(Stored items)
#####
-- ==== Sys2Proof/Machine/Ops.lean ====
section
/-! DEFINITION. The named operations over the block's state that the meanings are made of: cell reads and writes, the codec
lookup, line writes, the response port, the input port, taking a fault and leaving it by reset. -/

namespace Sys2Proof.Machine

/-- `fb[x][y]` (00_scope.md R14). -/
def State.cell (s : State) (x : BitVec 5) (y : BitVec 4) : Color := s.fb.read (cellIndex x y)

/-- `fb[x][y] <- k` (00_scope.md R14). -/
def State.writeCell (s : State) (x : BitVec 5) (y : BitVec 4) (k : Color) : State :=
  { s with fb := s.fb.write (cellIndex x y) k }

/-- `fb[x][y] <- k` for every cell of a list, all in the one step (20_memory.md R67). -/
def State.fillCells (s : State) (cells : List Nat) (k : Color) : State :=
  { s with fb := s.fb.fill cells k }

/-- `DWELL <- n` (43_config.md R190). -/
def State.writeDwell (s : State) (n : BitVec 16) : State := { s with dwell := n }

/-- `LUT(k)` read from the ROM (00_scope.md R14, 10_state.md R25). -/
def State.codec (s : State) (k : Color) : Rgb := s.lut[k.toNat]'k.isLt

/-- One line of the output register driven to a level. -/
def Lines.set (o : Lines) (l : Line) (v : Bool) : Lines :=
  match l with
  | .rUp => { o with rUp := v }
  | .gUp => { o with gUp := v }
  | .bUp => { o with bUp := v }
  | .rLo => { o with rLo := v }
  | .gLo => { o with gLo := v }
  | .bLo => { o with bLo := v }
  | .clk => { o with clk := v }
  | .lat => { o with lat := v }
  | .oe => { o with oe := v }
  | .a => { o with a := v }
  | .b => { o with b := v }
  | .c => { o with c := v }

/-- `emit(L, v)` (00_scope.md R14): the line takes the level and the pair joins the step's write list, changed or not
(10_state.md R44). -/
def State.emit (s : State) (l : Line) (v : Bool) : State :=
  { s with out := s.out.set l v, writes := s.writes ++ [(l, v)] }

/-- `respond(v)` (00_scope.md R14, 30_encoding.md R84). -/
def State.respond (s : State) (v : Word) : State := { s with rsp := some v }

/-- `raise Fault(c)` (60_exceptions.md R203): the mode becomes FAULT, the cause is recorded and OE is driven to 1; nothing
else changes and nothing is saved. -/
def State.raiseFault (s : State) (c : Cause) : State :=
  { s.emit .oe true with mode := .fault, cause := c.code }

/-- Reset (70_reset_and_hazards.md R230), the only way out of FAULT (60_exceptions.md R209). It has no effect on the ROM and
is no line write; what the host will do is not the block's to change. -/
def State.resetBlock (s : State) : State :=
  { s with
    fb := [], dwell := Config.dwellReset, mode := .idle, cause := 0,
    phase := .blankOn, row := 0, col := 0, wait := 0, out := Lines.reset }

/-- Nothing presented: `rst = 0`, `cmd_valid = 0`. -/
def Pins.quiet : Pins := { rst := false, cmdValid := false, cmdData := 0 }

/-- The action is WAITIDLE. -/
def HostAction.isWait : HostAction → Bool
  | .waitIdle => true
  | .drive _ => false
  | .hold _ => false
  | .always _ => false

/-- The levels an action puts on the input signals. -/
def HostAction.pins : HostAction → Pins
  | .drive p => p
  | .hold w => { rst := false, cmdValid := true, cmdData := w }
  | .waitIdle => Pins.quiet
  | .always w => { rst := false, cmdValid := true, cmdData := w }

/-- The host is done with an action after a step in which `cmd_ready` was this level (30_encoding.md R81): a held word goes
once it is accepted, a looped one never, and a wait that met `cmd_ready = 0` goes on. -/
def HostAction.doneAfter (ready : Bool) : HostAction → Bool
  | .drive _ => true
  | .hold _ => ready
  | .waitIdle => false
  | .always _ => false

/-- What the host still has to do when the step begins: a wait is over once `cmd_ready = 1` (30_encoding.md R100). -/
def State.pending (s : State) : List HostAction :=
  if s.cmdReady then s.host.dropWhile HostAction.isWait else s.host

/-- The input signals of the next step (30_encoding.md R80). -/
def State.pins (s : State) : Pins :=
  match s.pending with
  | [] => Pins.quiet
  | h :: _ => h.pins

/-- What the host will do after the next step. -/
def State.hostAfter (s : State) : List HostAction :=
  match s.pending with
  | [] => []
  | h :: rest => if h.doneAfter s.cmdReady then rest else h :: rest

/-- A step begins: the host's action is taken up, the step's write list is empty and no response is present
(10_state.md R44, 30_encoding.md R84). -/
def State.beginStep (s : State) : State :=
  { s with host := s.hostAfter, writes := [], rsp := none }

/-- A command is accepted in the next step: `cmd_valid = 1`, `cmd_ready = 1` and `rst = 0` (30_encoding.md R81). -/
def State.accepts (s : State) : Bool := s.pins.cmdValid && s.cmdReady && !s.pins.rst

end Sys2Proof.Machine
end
#####
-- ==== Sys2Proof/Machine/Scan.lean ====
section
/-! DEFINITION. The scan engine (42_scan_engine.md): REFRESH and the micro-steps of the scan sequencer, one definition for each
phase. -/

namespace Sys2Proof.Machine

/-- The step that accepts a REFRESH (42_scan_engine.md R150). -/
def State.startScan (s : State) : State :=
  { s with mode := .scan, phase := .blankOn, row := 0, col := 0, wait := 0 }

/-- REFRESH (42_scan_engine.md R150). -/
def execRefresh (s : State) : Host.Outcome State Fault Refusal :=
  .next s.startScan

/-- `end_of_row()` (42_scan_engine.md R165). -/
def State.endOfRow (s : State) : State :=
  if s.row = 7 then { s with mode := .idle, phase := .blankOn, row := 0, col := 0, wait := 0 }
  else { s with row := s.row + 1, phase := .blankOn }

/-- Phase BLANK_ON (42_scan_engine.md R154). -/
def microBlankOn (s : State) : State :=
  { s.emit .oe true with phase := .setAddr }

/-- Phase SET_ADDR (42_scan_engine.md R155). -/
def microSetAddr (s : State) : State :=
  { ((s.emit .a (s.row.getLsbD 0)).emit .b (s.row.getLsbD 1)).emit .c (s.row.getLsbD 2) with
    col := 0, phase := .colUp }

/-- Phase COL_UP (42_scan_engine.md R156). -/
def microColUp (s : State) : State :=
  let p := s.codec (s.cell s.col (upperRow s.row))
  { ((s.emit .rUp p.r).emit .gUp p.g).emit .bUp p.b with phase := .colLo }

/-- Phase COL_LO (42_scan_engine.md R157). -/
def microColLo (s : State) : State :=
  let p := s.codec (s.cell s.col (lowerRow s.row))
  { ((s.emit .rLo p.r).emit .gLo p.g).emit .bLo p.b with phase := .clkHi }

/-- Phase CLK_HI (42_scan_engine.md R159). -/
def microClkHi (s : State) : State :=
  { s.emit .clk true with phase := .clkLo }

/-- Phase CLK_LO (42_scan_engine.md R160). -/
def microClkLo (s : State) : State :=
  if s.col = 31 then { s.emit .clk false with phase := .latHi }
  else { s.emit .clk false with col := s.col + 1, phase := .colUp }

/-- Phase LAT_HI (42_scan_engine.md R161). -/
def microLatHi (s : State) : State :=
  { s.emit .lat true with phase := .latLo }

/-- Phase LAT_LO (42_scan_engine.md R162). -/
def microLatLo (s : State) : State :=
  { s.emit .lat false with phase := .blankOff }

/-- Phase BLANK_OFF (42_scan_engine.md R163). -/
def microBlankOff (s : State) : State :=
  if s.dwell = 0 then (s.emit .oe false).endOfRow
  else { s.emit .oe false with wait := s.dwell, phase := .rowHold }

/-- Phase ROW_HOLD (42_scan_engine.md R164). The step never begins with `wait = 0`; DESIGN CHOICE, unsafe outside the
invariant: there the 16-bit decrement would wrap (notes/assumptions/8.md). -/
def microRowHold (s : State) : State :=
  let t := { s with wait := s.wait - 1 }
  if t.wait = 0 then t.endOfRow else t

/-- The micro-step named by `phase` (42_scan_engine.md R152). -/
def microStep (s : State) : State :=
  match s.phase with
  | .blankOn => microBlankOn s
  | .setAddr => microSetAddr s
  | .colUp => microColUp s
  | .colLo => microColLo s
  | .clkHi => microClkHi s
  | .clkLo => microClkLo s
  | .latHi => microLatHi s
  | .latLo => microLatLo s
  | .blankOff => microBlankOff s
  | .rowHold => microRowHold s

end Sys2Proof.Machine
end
#####
GOAL OF THE EXERCISE
When you reach the line containing "def execRefresh (s" in the data above, start copying exactly, and stop after the line containing "false with wait".

YOUR SOLUTION
def execRefresh (s : State) : Host.Outcome State Fault Refusal :=
  .next s.startScan

/-- `end_of_row()` (42_scan_engine.md R165). -/
def State.endOfRow (s : State) : State :=
  if s.row = 7 then { s with mode := .idle, phase := .blankOn, row := 0, col := 0, wait := 0 }
  else { s with row := s.row + 1, phase := .blankOn }

/-- Phase BLANK_ON (42_scan_engine.md R154). -/
def microBlankOn (s : State) : State :=
  { s.emit .oe true with phase := .setAddr }

/-- Phase SET_ADDR (42_scan_engine.md R155). -/
def microSetAddr (s : State) : State :=
  { ((s.emit .a (s.row.getLsbD 0)).emit .b (s.row.getLsbD 1)).emit .c (s.row.getLsbD 2) with
    col := 0, phase := .colUp }

/-- Phase COL_UP (42_scan_engine.md R156). -/
def microColUp (s : State) : State :=
  let p := s.codec (s.cell s.col (upperRow s.row))
  { ((s.emit .rUp p.r).emit .gUp p.g).emit .bUp p.b with phase := .colLo }

/-- Phase COL_LO (42_scan_engine.md R157). -/
def microColLo (s : State) : State :=
  let p := s.codec (s.cell s.col (lowerRow s.row))
  { ((s.emit .rLo p.r).emit .gLo p.g).emit .bLo p.b with phase := .clkHi }

/-- Phase CLK_HI (42_scan_engine.md R159). -/
def microClkHi (s : State) : State :=
  { s.emit .clk true with phase := .clkLo }

/-- Phase CLK_LO (42_scan_engine.md R160). -/
def microClkLo (s : State) : State :=
  if s.col = 31 then { s.emit .clk false with phase := .latHi }
  else { s.emit .clk false with col := s.col + 1, phase := .colUp }

/-- Phase LAT_HI (42_scan_engine.md R161). -/
def microLatHi (s : State) : State :=
  { s.emit .lat true with phase := .latLo }

/-- Phase LAT_LO (42_scan_engine.md R162). -/
def microLatLo (s : State) : State :=
  { s.emit .lat false with phase := .blankOff }

/-- Phase BLANK_OFF (42_scan_engine.md R163). -/
def microBlankOff (s : State) : State :=
  if s.dwell = 0 then (s.emit .oe false).endOfRow
  else { s.emit .oe false with wait := s.dwell, phase := .rowHold }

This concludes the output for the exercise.